■ Source data
-- ==== Sys2Proof/Machine/Tenders.lean ====
section
/-! DEFINITION. Sys2Proof/Machine/Tenders.lean: tender rings and descriptors (R296-R303), the operations COPY, MIGRATE, PUT, GET,
HOST_IN, HOST_OUT, UNWRAP and DRAIN (R290-R317), BLK exchanges (R312-R314) and peer mirroring (R315, R316). -/

namespace Sys2Proof.Machine

open Sys2Proof

/-! ### Descriptors (R300, R301) -/

def Tend.opc (o : Tend) : Nat := fld o.desc 0 1
def Tend.notify (o : Tend) : Bool := bit (fld o.desc 1 1) 0
def Tend.vector (o : Tend) : Nat := fld o.desc 4 1
def Tend.arg (o : Tend) : Nat := fld o.desc 5 1
def Tend.node (o : Tend) : Nat := fld o.desc 6 2
def Tend.count (o : Tend) : Nat := fld o.desc 8 8
def Tend.src (o : Tend) : Nat := fld o.desc 16 8
def Tend.dst (o : Tend) : Nat := fld o.desc 24 8
def Tend.grant (o : Tend) : Nat := fld o.desc 32 16
def Tend.handle (o : Tend) : Nat := fld o.desc 48 4

/-- The descriptor obeys its row of Table 3, its reserved fields and its limits (R5, R6, R301). -/
def tendForm (o : Tend) : Bool :=
  let d := o.desc
  let k := o.opc
  let n := o.count
  let al (x : Nat) : Bool := x % 128 == 0
  let argMask := match k with
    | 2 => 0xB1
    | 8 => 0x0F
    | 5 => 0x01
    | 6 => 0x01
    | _ => 0
  let rsv := fld d 1 1 / 4 == 0 && fld d 2 2 / 1024 == 0 && (o.arg &&& argMask) == o.arg && fld d 52 4 == 0
    && decide (o.vector ≤ 63)
    && decide (o.node < 4096 ∧ o.handle < 2 ^ 20)
    && (if k = 2 then o.dst == 0 else true) && (if k = 8 then o.src == 0 && o.dst == 0 else true)
  decide (1 ≤ k ∧ k ≤ 8) && rsv && (match k with
    | 1 => al o.src && al o.dst && al n && decide (n ≤ 2 ^ 40) && !spansMeet (o.src, n) (o.dst, n)
    | 2 => o.src % 2 ^ 26 == 0 && decide (n ≤ 16384)
    | 3 => al o.src && al o.dst && al n && decide (n ≤ 2 ^ 40)
    | 4 => al o.src && al o.dst && al n && decide (n ≤ 2 ^ 40)
    | 5 => o.src % 4096 == 0 && decide (n ≤ 16384)
    | 6 => o.dst % 4096 == 0 && decide (n ≤ 16384)
    | 7 => al o.src && al o.dst && al n
    | _ => decide (n ≤ 1 ∧ o.arg ≤ 11))

/-! ### Rings (R296-R299) -/

/-- A doorbell of a tender ring is tried (R297). -/
def State.trBell (s : State) (port data : Nat) : State :=
  let tail := data % 65536
  let head := s.ov O.tr_head port
  let new := (tail + 65536 - head) % 65536
  let cur := (s.ov O.tr_tail port + 65536 - head) % 65536
  if s.ob O.tr_enable port ∧ cur ≤ new ∧ new ≤ s.ov O.tr_size port then s.setOv O.tr_tail tail port
  else s.bump O.tr_bad_bells port

def State.op? (s : State) (id : Nat) : Option Tend := s.tends.ops.find? (fun o => o.id == id)

def State.updOp (s : State) (id : Nat) (f : Tend → Tend) : State :=
  { s with tends := { s.tends with ops := s.tends.ops.map (fun o => if o.id = id then f o else o) } }

/-- Chunks of 4 KiB that a range of bytes makes, cut at 4 KiB boundaries of the address that leads (R290, R314). -/
def chunkCount (lead n : Nat) : Nat := if n = 0 then 0 else (lead + n - 1) / 4096 - lead / 4096 + 1

/-- Chunk `i` of such a range: its start within the range and its bytes. -/
def chunkSpan (lead n i : Nat) : Nat × Nat :=
  let a := if i = 0 then 0 else (lead / 4096 + i) * 4096 - lead
  (a, min n ((lead / 4096 + i + 1) * 4096 - lead) - a)

/-- The address whose 4 KiB boundaries cut an operation: the pool side written, or the remote extent's offset. -/
def Tend.lead (o : Tend) : Nat := if o.opc = 4 then o.src else o.dst

/-- Bytes of a wrapped image's content as its header gives them (R473), kept in `key` once read. -/
def Tend.bytesMoved (o : Tend) : Nat :=
  match o.opc with
  | 5 => o.count * 2 ^ 26
  | 6 => o.count * 2 ^ 26
  | 7 => o.key
  | _ => o.count

/-- Chunks of an operation. -/
def Tend.chunks (o : Tend) : Nat :=
  match o.opc with
  | 2 => 0
  | 8 => 0
  | 5 => o.count * 16384
  | 6 => o.count * 16384
  | 7 => if o.started then chunkCount o.dst o.key else 1
  | _ => chunkCount o.lead o.count

/-- The frames a host migration names: positions of the extent from an index on. -/
def Tend.hostIndex (o : Tend) : Nat := if o.opc = 5 then o.dst else o.src

/-- Some frame of an extent's range is named by a valid chart entry, a REVOKED one among them (R310, R541). -/
def State.rangeMapped (s : State) (x : Ext) (i n : Nat) : Bool :=
  let fs := (x.frames.drop i).take n
  s.chart.ents.any (fun p => p.2.valid && p.2.typ != 1 && fs.contains p.2.frame)

/-- The status with which an operation ends as it starts: 0 none, 1 BAD_DESC, 6 BUSY, 8 NODE_UNREACHABLE (R309, R310,
R312). -/
def State.startStatus (s : State) (o : Tend) : Nat :=
  match o.opc with
  | 3 => if s.ov O.node_number = 0xFFF ∨ o.node = s.ov O.node_number then 8 else 0
  | 4 => if s.ov O.node_number = 0xFFF ∨ o.node = s.ov O.node_number then 8 else 0
  | 5 => hostStatus
  | 6 => hostStatus
  | _ => 0
where
  /-- A host migration's extent is MOORED, owned by the context, long enough, and not mapped. -/
  hostStatus : Nat :=
    match s.liveExt o.handle with
    | none => 1
    | some x =>
      if x.st ≠ .moored ∨ x.owner ≠ o.ctx ∨ x.frames.length < o.hostIndex + o.count then 1
      else if s.rangeMapped x o.hostIndex o.count then 6 else 0

/-- The controller fetches the descriptor at a ring's head and starts it (R298, R301). -/
def State.tenderFetch (s : State) (ring : Nat) (rd : HostRd) : State :=
  let head := s.ov O.tr_head ring
  let act := s.tends.ops.filter (fun o => o.ring == ring)
  let desc := fitTo 64 rd.data
  let c := fld desc 2 2 % 1024
  if s.pwr.entering ∨ 2 ≤ ring ∨ !s.ob O.tr_enable ring ∨ head = s.ov O.tr_tail ring ∨ 16 ≤ act.length ∨ rd.err ∨
      (bit (fld desc 1 1) 1 ∧ act ≠ []) then s
  else
    let o : Tend := {
      id := s.tends.nextOp, ring := ring, index := head, desc := desc, ctx := c, next := 0, total := 0, redo := [],
      running := [], done := 0, fail := 0, poisoned := false, skipped := false, parked := none, asleep := none, remote := [], pages := [],
      started := false, key := 0 }
    let bad := !tendForm o || (o.opc != 8 && ((s.ctx c).st != .active || s.ov O.owner_port c != ring))
    let fail := if bad then 1 else if o.count = 0 then 0 else s.startStatus o
    let s1 := { s with tends := { s.tends with ops := s.tends.ops ++ [{ o with fail := fail }], nextOp := o.id + 1 } }
    s1.setOv O.tr_head ((head + 1) % 65536) ring

/-! ### Taking chunks (R290, R293, R295) -/

/-- The unit number of an engine's translation cache. -/
def engineUnit (te : Nat) : Nat := 64 + te

/-- The source number of an engine in fault records (R526). -/
def engineSource (te : Nat) : Nat := 2 * 2 ^ 12 + te

/-- Chunks outstanding of a context over all engines. -/
def State.chunksOf (s : State) (c : Nat) : Nat :=
  ((s.tends.ops.filter (fun o => o.ctx == c)).map (fun o => o.running.length)).foldl (· + ·) 0

/-- Chunks an engine has outstanding. -/
def State.chunksOn (s : State) (te : Nat) : Nat :=
  (s.tends.ops.map (fun o => (o.running.filter (fun r => r.2 == te)).length)).foldl (· + ·) 0

/-- The next chunk of an operation that may start. -/
def Tend.nextChunk (o : Tend) : Option Nat :=
  if o.fail ≠ 0 ∨ o.count = 0 ∨ o.asleep.isSome ∨ (o.opc = 7 ∧ !o.started ∧ o.running ≠ []) then none
  else match o.redo with
    | k :: _ => some k
    | [] => if o.next < o.chunks then some o.next else none

/-- A context's tender quota leaves room (R293, R424). -/
def State.quotaRoom (s : State) (c : Nat) : Bool :=
  let q := s.ov O.tender_quota c
  if s.ov O.gov_level = 10 then decide (s.chunksOf c < (if q = 0xFFFF then 512 else (q + 1) / 2))
  else q == 0xFFFF || decide (s.chunksOf c < q)

/-- A sector's Foghorn is up (R349). -/
def State.fogUp (s : State) (sec : Nat) : Bool := s.ob O.fog_state 0 sec

/-- Foghorn is up in the sector of a frame. -/
def State.frameFog (s : State) (f : Nat) : Bool := s.fogUp (sectorOf f)

/-- The CVA ranges an operation's chunk reads or writes in its context's window, with the rights they need (R302). -/
def Tend.chunkRanges (o : Tend) (k : Nat) : List (Nat × Nat × Nat) :=
  let sp := chunkSpan o.lead o.count k
  match o.opc with
  | 1 => [(o.src + sp.1, sp.2, 1), (o.dst + sp.1, sp.2, 2)]
  | 3 => [(o.src + sp.1, sp.2, 1)]
  | 4 => [(o.dst + sp.1, sp.2, 2)]
  | 7 =>
    if o.started then
      let d := chunkSpan o.dst o.key k
      let i := d.1 / 4096
      let n := (d.1 + d.2 - 1) / 4096 - i + 1
      let body := o.src + 8192 + 4096 * ceilDiv (16 * ceilDiv o.key 4096) 4096
      [(body + 4096 * i, min (4096 * n) (o.key - 4096 * i), 1), (o.src + 8192 + 16 * i, 16 * n, 1), (o.dst + d.1, d.2, 2)]
    else [(o.src, 8192, 1)]
  | _ => []

/-- Foghorn is up in a sector that an operation's next chunk reads or writes (R295). -/
def State.chunkFog (s : State) (o : Tend) (k : Nat) : Bool :=
  let named (v : Nat) : Bool :=
    let e := s.entry (s.ov O.win_base o.ctx + v)
    decide (v < s.ov O.win_count o.ctx) && e.valid && e.typ == 0 && s.frameFog e.frame
  (cvaPages ((o.chunkRanges k).map (fun r => (r.1, r.2.1)))).any named
    || ((o.opc == 5 || o.opc == 6) && s.frameFog ((s.ext (o.handle % 65536)).frames.getD (o.hostIndex + k / 16384) 0))

/-- The first operation of a context with a chunk that may start, of a kind where one is named. -/
def State.opWithChunk (s : State) (c : Nat) (opc : Option Nat) : Option (Tend × Nat) :=
  s.tends.ops.findSome? (fun o =>
    if o.ctx = c ∧ opc.all (· == o.opc) then (o.nextChunk.filter (fun k => !s.chunkFog o k)).map (fun k => (o, k)) else none)

/-- Migrations with a chunk to copy that no Foghorn holds (R295). -/
def State.movers (s : State) : List Mig :=
  s.migs.filter (fun g => (g.phase == 1 || g.phase == 3) && g.todo != [] && !s.frameFog (s.moveFrom g) && !g.dests.any s.frameFog)

/-- The context that owns the extent of a frame, which the controller's own work on it is charged to (R294). -/
def State.ownerOf (s : State) (f : Nat) : Nat := (s.ext (s.frame f).ext).owner

/-- Resyncs with a chunk to send. -/
def State.resyncers (s : State) : List Resync :=
  s.tends.resyncs.filter (fun r => decide (r.next < (s.ext r.slot).frames.length * 16384)
    && !s.frameFog ((s.ext r.slot).frames.getD (r.next / 16384) 0))

/-- The frame that a message of a remote node reads or writes. -/
def State.servedFrame (s : State) (x : Served) : Nat := (s.ext (x.b.handle % 65536)).frames.getD (x.b.off / 2 ^ 26) 0

/-- The whole chunks of remote nodes' PUTs and GETs that no Foghorn holds (R312). -/
def State.servers (s : State) : List Served :=
  s.tends.served.filter (fun x => x.ready && x.b.bop != 4 && !s.frameFog (s.servedFrame x))

/-- The sweeps with a chunk to do that no Foghorn holds. -/
def State.sweepers (s : State) : List (Nat × Sweep) :=
  s.chart.sweeps.filter (fun p => decide (p.2.mark < 524288) && !s.frameFog p.2.frame)

/-- The contexts with work for an engine: chunks of their operations, and what is charged to them (R293, R294, R312). -/
def State.engineCtxs (s : State) : List Nat :=
  let own := s.movers.map (fun g => s.ownerOf g.src) ++ s.resyncers.map (fun r => (s.ext r.slot).owner)
    ++ s.servers.map (fun x => (s.ext (x.b.handle % 65536)).owner) ++ s.sweepers.map (fun p => p.2.ctx)
  (List.range 1024).filter (fun c => own.contains c || (s.opWithChunk c none).isSome)

/-- An engine may take chunks: its unit is LIT and not being fenced or swapped, and fewer than 64 are outstanding. -/
def State.engineReady (s : State) (te : Nat) : Bool :=
  decide (te < 16) && s.lit 2 te && (s.unit 2 (s.physOf 2 te)).doing == 0 && decide (s.chunksOn te < 64)

/-- The context that an engine's round robin serves next, all work of every kind being charged 4 KiB a chunk, and the robin's place once the
chunk has been taken (R293). -/
def State.pickCtx (s : State) (te : Nat) : Option (Nat × Drr) :=
  if s.engineReady te then
    let p := s.drrPick (Tab.get Drr.init s.tends.drr te) ((s.engineCtxs.filter s.quotaRoom).map (fun c => (c, 4096)))
    p.1.map (fun c => (c, p.2))
  else none

/-- An engine's round robin moves on: a chunk has been taken, and its group may have no more work (R421). -/
def State.charge (s : State) (te : Nat) (d : Drr) : State :=
  let d1 := d.settle (s.engineCtxs.any (fun c => s.ov O.svc_group c == d.group))
  { s with tends := { s.tends with drr := Tab.put Drr.init s.tends.drr te d1 } }

/-- The operation of a kind and the chunk that an engine takes: the first of the context that its round robin serves. -/
def State.pickChunk (s : State) (te opc : Nat) : Option (Tend × Nat × Drr) :=
  (s.pickCtx te).bind (fun p => (s.opWithChunk p.1 (some opc)).map (fun q => (q.1, q.2, p.2)))

/-- Mark a chunk taken by an engine. -/
def State.chunkTaken (s : State) (o : Tend) (k te : Nat) (d : Drr) : State :=
  (s.updOp o.id (fun x => { x with
    next := if x.redo = [] then x.next + 1 else x.next, redo := x.redo.drop 1, running := x.running ++ [(k, te)],
    parked := none, asleep := none })).charge te d

/-- An operation ends with a failure status; its chunks under way are given up (R302, R303). -/
def State.failOp (s : State) (id status : Nat) : State :=
  s.updOp id (fun x => if x.fail = 0 then { x with fail := status, redo := [], running := [], remote := [], parked := none, asleep := none } else x)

■ What the task asks
Taking the listing above as the source, transcribe only the lines starting at the line with "(R290, R314). -/" and going through the line with "let fs := (x.frames.drop i).take n", unaltered and with both ends included.

■ Solution
/-- Chunks of 4 KiB that a range of bytes makes, cut at 4 KiB boundaries of the address that leads (R290, R314). -/
def chunkCount (lead n : Nat) : Nat := if n = 0 then 0 else (lead + n - 1) / 4096 - lead / 4096 + 1

/-- Chunk `i` of such a range: its start within the range and its bytes. -/
def chunkSpan (lead n i : Nat) : Nat × Nat :=
  let a := if i = 0 then 0 else (lead / 4096 + i) * 4096 - lead
  (a, min n ((lead / 4096 + i + 1) * 4096 - lead) - a)

/-- The address whose 4 KiB boundaries cut an operation: the pool side written, or the remote extent's offset. -/
def Tend.lead (o : Tend) : Nat := if o.opc = 4 then o.src else o.dst

/-- Bytes of a wrapped image's content as its header gives them (R473), kept in `key` once read. -/
def Tend.bytesMoved (o : Tend) : Nat :=
  match o.opc with
  | 5 => o.count * 2 ^ 26
  | 6 => o.count * 2 ^ 26
  | 7 => o.key
  | _ => o.count

/-- Chunks of an operation. -/
def Tend.chunks (o : Tend) : Nat :=
  match o.opc with
  | 2 => 0
  | 8 => 0
  | 5 => o.count * 16384
  | 6 => o.count * 16384
  | 7 => if o.started then chunkCount o.dst o.key else 1
  | _ => chunkCount o.lead o.count

/-- The frames a host migration names: positions of the extent from an index on. -/
def Tend.hostIndex (o : Tend) : Nat := if o.opc = 5 then o.dst else o.src

/-- Some frame of an extent's range is named by a valid chart entry, a REVOKED one among them (R310, R541). -/
def State.rangeMapped (s : State) (x : Ext) (i n : Nat) : Bool :=
  let fs := (x.frames.drop i).take n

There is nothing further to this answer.